Un circolo vizioso la cui origine risale a mesi fa. “Il costo dei mangimi e dei foraggi è iniziato ad aumentare ad ottobre scorso. Un trend che è sempre in salita perché scarseggia la quantità del prodotto”, spiega  il presidente provinciale della Cia.

Sergio Del Gelsomino arriva a lanciare un allarme: “La situazione è talmente critica che tanti allevatori stanno anche valutando di abbattere parte del bestiame per evitare il crollo delle aziende. E sicuramente non ci sarà il nuovo allevamento del bestiame”.

Il presidente della Cia spiega la situazione con ancora più precisione. “Ogni anno la stalla ha il 10% o 15% di capi nuovi che vanno a sostituire quelli vecchi per mantenere lo standard dell’età media dei capi. Ma questo processo non potrà esserci. Gli allevatori sono in una situazione molto critica. Dobbiamo sollevare il problema e cercare possibili soluzioni”.

Una situazione esacerbata da un insieme di fattori. “Il prezzo del gasolio continua a essere molto alto e non ci hanno rinnovato la decontribuzione per i mesi di maggio e giugno – chiarisce Sergio Del Gelsomino -. Diciamo che al momento c’è una congiuntura sfavorevole per le aziende: non ci sono piogge abbandonati, con questa siccità non si può fare la semina degli erbari. Aspetteremo di seminare fin quando non avremo la certezza delle piogge”. 
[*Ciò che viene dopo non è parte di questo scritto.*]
-- ==== Sys2Proof/Tests/Slice0.lean ====
section
/-! SUPPORT. The model's own tests: the WellFormed smoke test, the decoding of every constructor, one step of every rule, and a
witness for the hypotheses of every obligation. Expected values are those of 95_test_vectors.md and of the rules' examples. -/

namespace Sys2Proof.Tests

open Sys2Proof.Machine

/-! ### WellFormed: an ill-formed term for each check, refused (R41, R74, R113) -/

theorem test_wf_refuses_rdRsvd_elsewhere : (Instr.rdRsvd 0x14 0).wf = false := by decide
theorem test_wf_refuses_wrRsvd_elsewhere : (Instr.wrRsvd 0x1D 0).wf = false := by decide
theorem test_wf_refuses_startRsv_A : (Instr.wrCtrlStartRsv 0 0b00).wf = false := by decide
theorem test_wf_refuses_startRsv_B : (Instr.wrCtrlStartRsv 0 0b01).wf = false := by decide
theorem test_wf_refuses_misalignedA0_even : (Instr.misalignedA0 true 0x02 0).wf = false := by decide
theorem test_wf_refuses_misalignedA1_aligned : (Instr.misalignedA1 false 0x04 0).wf = false := by decide
theorem test_wf_refuses_misalignedA1_odd : (Instr.misalignedA1 false 0x03 0).wf = false := by decide
theorem test_wf_accepts_the_rest :
    (Instr.rdRsvd 0x18 5).wf = true ∧ (Instr.wrRsvd 0x1C 5).wf = true ∧ (Instr.wrCtrlStartRsv 0 0b11).wf = true ∧
    (Instr.misalignedA0 false 0x1F 0).wf = true ∧ (Instr.misalignedA1 true 0x1E 0).wf = true := by decide

/-! ### Decode: one word of every row, written out from R70 and R76 as W, A[4:0], D[31:0] -/

theorem test_decode_RD_CTRL : decode 0b0_00000_00000000000000000000000000000000#38 = .rdCtrl 0 := by decide
theorem test_decode_RD_STATUS : decode 0b0_00100_00000000000000000000000000000000#38 = .rdStatus 0 := by decide
theorem test_decode_RD_FRAME0 : decode 0b0_01000_00000000000000000000000000000000#38 = .rdFrame0 0 := by decide
theorem test_decode_RD_FRAME1 : decode 0b0_01100_00000000000000000000000000000000#38 = .rdFrame1 0 := by decide
theorem test_decode_RD_DEBUG : decode 0b0_10000_00000000000000000000000000000001#38 = .rdDebug 1 := by decide
theorem test_decode_RD_PARAM : decode 0b0_10100_10000000000000000000000000000000#38 = .rdParam 0x80000000 := by decide
theorem test_decode_RD_RSVD : decode 0b0_11000_00000000000000000000000000000000#38 = .rdRsvd 0x18 0 := by decide
theorem test_decode_WR_CTRL_CFG : decode 0b1_00000_00000000000000000000000000000110#38 = .wrCtrlCfg 0 0b11 := by decide
theorem test_decode_WR_CTRL_START_A : decode 0b1_00000_00000000000000000000000000001001#38 = .wrCtrlStartA 1 := by decide
theorem test_decode_WR_CTRL_START_B : decode 0b1_00000_00000000000000000000000000000011#38 = .wrCtrlStartB 0 := by decide
theorem test_decode_WR_CTRL_START_RSV :
    decode 0b1_00000_00000000000000000000000000000101#38 = .wrCtrlStartRsv 0 0b10 := by decide
theorem test_decode_WR_STATUS : decode 0b1_00100_11111111111111111111111111111111#38 = .wrStatus 0xFFFFFFFF := by decide
theorem test_decode_WR_FRAME0 : decode 0b1_01000_00000000000000000000000000000001#38 = .wrFrame0 1 := by decide
theorem test_decode_WR_FRAME1 : decode 0b1_01100_00000000000000000000000000000000#38 = .wrFrame1 0 := by decide
theorem test_decode_WR_DEBUG : decode 0b1_10000_00000000000000000000000000000000#38 = .wrDebug 0 := by decide
theorem test_decode_WR_PARAM : decode 0b1_10100_00000000000000000000000000000000#38 = .wrParam 0 := by decide
theorem test_decode_WR_RSVD : decode 0b1_11100_00010010001101000101011001111000#38 = .wrRsvd 0x1C 0x12345678 := by decide
theorem test_decode_MISALIGNED_A0 : decode 0b1_00001_00000000000000000000000000000011#38 = .misalignedA0 true 0x01 3 := by
  decide
theorem test_decode_MISALIGNED_A0_both_bits : decode 0b0_11111_00000000000000000000000000000000#38 =
    .misalignedA0 false 0x1F 0 := by decide
theorem test_decode_MISALIGNED_A1 : decode 0b0_00110_00000000000000000000000000000000#38 = .misalignedA1 false 0x06 0 := by
  decide

/-- A number of more than 38 bits is rejected by name. -/
theorem test_decode_rejects_beyond_38_bits :
    (match decodeNat (2 ^ 38) with | .error r => r == .beyond38Bits | .ok _ => false) = true ∧
    decodeTableWord 40 (2 ^ 38) = none ∧ decodeTableWord 40 0x3FFFFFFFFF = some (.misalignedA0 true 0x1F 0xFFFFFFFF) := by
  decide

/-- The words of R81's examples, and R82's expansions. -/
theorem test_script_words :
    (ScriptLine.rd 0x04).bus = some 0x0400000000 ∧ (ScriptLine.wr 0x00 3).bus = some 0x2000000003 ∧
    (ScriptLine.rd 0x06).bus = some 0x0600000000 ∧ ScriptLine.nop.bus = none ∧
    scriptStartA.map ScriptLine.bus = [some 0x2000000001] ∧ scriptStartB.map ScriptLine.bus = [some 0x2000000003] ∧
    (scriptSetVar 0b01).map ScriptLine.bus = [some 0x2000000002] ∧ scriptWait 2 = [.nop, .nop] := by decide

/-! ### States to step from -/

/-- The parameter set EX of 95_test_vectors.md; SYNC_STAGES 1, as it allows. -/
def exParams : Params where
  fTick := 1000
  tWakeHigh := 4
  tStartA := 3
  tStartB := 2
  tRelease := 1
  ackBound := 6
  waitBound := 10
  countWidth := 4
  decodeLatency := 1
  syncStages := 1
  baseAddr := 32

/-- A state of an EX instance in sequencer state `f` with `cnt` = `c`, everything else as after reset. -/
def exAt (f : Fsm) (c : Nat) (p : List TickInput) : State where
  params := exParams
  fsm := f
  cnt := c
  n := 0
  buf := Vector.replicate 100 0
  variant := 0b00#2
  result := .none
  startIgnored := false
  frame := Vector.replicate 5 0
  peak := 0
  csum := 0
  busRdata := 0
  busErr := false
  pending := p
  tick := 0

/-- The reset state of an EX instance. -/
def exIdle : State := exAt .idle 0 []

/-- The state after the commit of frame [2, 88, 1, 44, 135] (S5). -/
def exDone : State :=
  { exIdle with
    n := 41, buf := Vector.replicate 100 5, variant := 0b01, result := .ok, frame := #v[2, 88, 1, 44, 135], peak := 5
    csum := 135 }

/-- A tick with the line sample `l` and the transaction `b`. -/
def tickOf (l : Bool) (b : Option BusWord) : TickInput := { rst := false, line := some l, bus := b }

/-- Ticks without transactions, with these line samples. -/
def line (ls : List Bool) : List TickInput := ls.map (fun l => tickOf l none)

/-- The state after a transaction. -/
def post (i : Instr) (s : State) : Option State :=
  match exec i s with
  | .next t => some t
  | .fault _ => none
  | .refused _ => none

/-- The response of a transaction. -/
def response (i : Instr) (s : State) : Option (Word × Bool) := (post i s).map (fun t => (t.busRdata, t.busErr))

/-! ### Reads (V-BUS-1, V-BUS-2, V-BUS-12, P1) -/

theorem test_rdCtrl : response (.rdCtrl 0xFFFFFFFF) { exIdle with variant := 0b11 } = some (0x00000006, false) := by decide
theorem test_rdStatus_after_commit : response (.rdStatus 0) exDone = some (0x00002904, false) := by decide
theorem test_rdStatus_busy :
    response (.rdStatus 0) { exAt .wakeHigh 0 [] with startIgnored := true } = some (0x00010003, false) := by decide
theorem test_rdFrame0 : response (.rdFrame0 0) exDone = some (0x0258012C, false) := by decide
theorem test_rdFrame1 : response (.rdFrame1 0) exDone = some (0x00000087, false) := by decide
theorem test_rdDebug : response (.rdDebug 0) exDone = some (0x00870005, false) := by decide
theorem test_rdParam : response (.rdParam 0) exIdle = some (0x00042964, false) := by decide
theorem test_rdRsvd : response (.rdRsvd 0x18 0) exDone = some (0, false) := by decide

/-! ### Writes (V-BUS-3 to V-BUS-15) -/

theorem test_wrCtrlCfg_idle :
    (post (.wrCtrlCfg 0 0b01) exIdle).map (fun t => (t.variant, t.fsm, t.busErr)) = some (0b01, .idle, false) := by decide
theorem test_wrCtrlCfg_busy :
    (post (.wrCtrlCfg 0 0b01) (exAt .wakeHigh 0 [])).map (fun t => (t.variant, t.startIgnored)) = some (0b00, false) := by
  decide
theorem test_wrCtrlStartA_idle :
    post (.wrCtrlStartA 0) exDone = some { exAt .wakeHigh 0 [] with buf := exDone.buf } := by decide
theorem test_wrCtrlStartA_keeps_buf : (post (.wrCtrlStartA 0) exDone).map (fun t => t.buf[40]) = some 5 := by decide
theorem test_wrCtrlStartB_idle :
    (post (.wrCtrlStartB 0) { exIdle with startIgnored := true }).map (fun t => (t.fsm, t.variant, t.startIgnored)) =
      some (.wakeHigh, 0b01, false) := by decide
theorem test_wrCtrlStartB_busy :
    (post (.wrCtrlStartB 0) (exAt .wakeHigh 2 [])).map (fun t => (t.fsm, t.cnt, t.variant, t.startIgnored)) =
      some (.wakeHigh, 2, 0b00, true) := by decide
theorem test_wrCtrlStartRsv_idle :
    (post (.wrCtrlStartRsv 0 0b10) exDone).map (fun t => (t.fsm, t.variant, t.result, t.n, t.frame.toList)) =
      some (.idle, 0b10, .unsupported, 0, [0, 0, 0, 0, 0]) := by decide
theorem test_wrCtrlStartRsv_busy :
    (post (.wrCtrlStartRsv 0 0b11) (exAt .capLow 1 [])).map (fun t => (t.fsm, t.variant, t.result, t.startIgnored)) =
      some (.capLow, 0b00, .none, true) := by decide
theorem test_other_writes_change_nothing :
    ([Instr.wrStatus 0xFFFFFFFF, .wrFrame0 1, .wrFrame1 1, .wrDebug 1, .wrParam 0, .wrRsvd 0x1C 0x12345678].map
      (fun i => post i exIdle)) = List.replicate 6 (some exIdle) := by decide
theorem test_misaligned_read : response (.misalignedA1 false 0x06 0) exDone = some (0, true) := by decide
theorem test_misaligned_write_is_no_start :
    (post (.misalignedA0 true 0x01 3) exIdle).map (fun t => (t.fsm, t.variant, t.busErr)) = some (.idle, 0b00, true) := by
  decide

/-! ### One tick of each sequencer state (R131 to R138) -/

theorem test_wakeHigh_ends : ((exAt .wakeHigh 3 (line [true])).run 1).fsm = .startLow := by decide
theorem test_wakeHigh_counts : ((exAt .wakeHigh 2 (line [false])).run 1).cnt = 3 := by decide
theorem test_startLow_ends_by_variant :
    ((exAt .startLow 1 (line [true])).run 1).fsm = .startLow ∧
    (({ exAt .startLow 1 (line [true]) with variant := 0b01 } : State).run 1).fsm = .release := by decide
theorem test_release_ends : ((exAt .release 0 (line [false])).run 1).fsm = .ackLow := by decide
theorem test_ackLow_falls_before_the_bound :
    (((exAt .ackLow 5 (line [false])).run 1).fsm, ((exAt .ackLow 5 (line [false])).run 1).cnt) = (.ackHigh, 1) := by decide
theorem test_ackLow_times_out : ((exAt .ackLow 5 (line [true])).run 1).result = .timeoutAckLow := by decide
theorem test_ackHigh_rises_before_the_bound : ((exAt .ackHigh 5 (line [true])).run 1).fsm = .capHigh := by decide
theorem test_ackHigh_times_out : ((exAt .ackHigh 5 (line [false])).run 1).result = .timeoutAckHigh := by decide
theorem test_capLow_rises : ((exAt .capLow 9 (line [true])).run 1).fsm = .capHigh := by decide
theorem test_capLow_ends_the_frame : ((exAt .capLow 9 (line [false])).run 1).fsm = .decode := by decide
theorem test_capHigh_records :
    (((exAt .capHigh 5 (line [false])).run 1).buf[0], ((exAt .capHigh 5 (line [false])).run 1).n) = (5, 1) := by decide
theorem test_capHigh_ends_unrecorded :
    (((exAt .capHigh 9 (line [true])).run 1).fsm, ((exAt .capHigh 9 (line [true])).run 1).n) = (.decode, 0) := by decide
theorem test_hundredth_sample_ends_the_capture :
    (({ exAt .capHigh 2 (line [false]) with n := 99 } : State).run 1).fsm = .decode := by decide
theorem test_decode_commits_malformed :
    (((exAt .decode 0 (line [true])).run 1).fsm, ((exAt .decode 0 (line [true])).run 1).result) = (.idle, .malformed) := by
  decide
theorem test_transaction_and_tick_together :
    (((exAt .wakeHigh 0 [tickOf true (some 0x2000000003)]).run 1).cnt,
      ((exAt .wakeHigh 0 [tickOf true (some 0x2000000003)]).run 1).startIgnored) = (1, true) := by decide
theorem test_read_is_of_the_pre_edge_state :
    ((exAt .ackLow 5 [tickOf true (some 0x0400000000)]).run 1).busRdata = 0x00040001 := by decide

/-! ### Reset and the first step (V-RST-2, V-RST-3) -/

theorem test_reset_drops_a_start :
    (({ exDone with pending := [{ rst := true, line := none, bus := some 0x2000000003 }] } : State).run 1).fsm = .idle := by
  decide
theorem test_reset_drops_a_bus_error :
    (({ exDone with pending := [{ rst := true, line := none, bus := some 0x0600000000 }] } : State).run 1).busErr = false := by
  decide

/-- The very next step after `withFetchWord` runs the word, from the reset state. -/
theorem test_step_runs_the_presented_word :
    (match step (State.reset.withFetchWord 40 0x2000000003) with
      | .next t => t.fsm == .wakeHigh && t.variant == 0b01
      | .fault _ => false
      | .refused _ => false) = true := by decide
Un problema complesso che non può avere una semplice via di uscita. “Non si può immaginare una soluzione facile. Innanzitutto speriamo nelle piogge perché permettono di far crescere l’erba per dare da mangiare agli animali – aggiunge -. Poi è necessaria la decontribuzione dei carburanti. La regione Lazio ha aumentato del 50% il quantitativo di carburante annuo però bisogna anche abbattere i costi di produzione, altrimenti ci saranno problemi a cascata sull’acquisto degli alimenti. Il settore ha paura in questo momento. Non è un’annata ottimale. Anche perché quest’anno ci sarà anche meno produzione di uva, sempre a causa della siccità. Aspettiamo le nocciole per vedere i risultati, ma comunque non è un’annata ottimale”.

Per il presidente della Cia bisogna attenzionare il settore nelle sedi opportune. Ecco perché è previsto un incontro istituzionale. “Questa mattina – conclude Del Gelsomino – ci sarà un incontro alla sede nazionale della Cia. Avremo un colloquio con il Ministro dell’Agricoltura, Stefano Patuanelli, e faremo delle richieste specifiche”.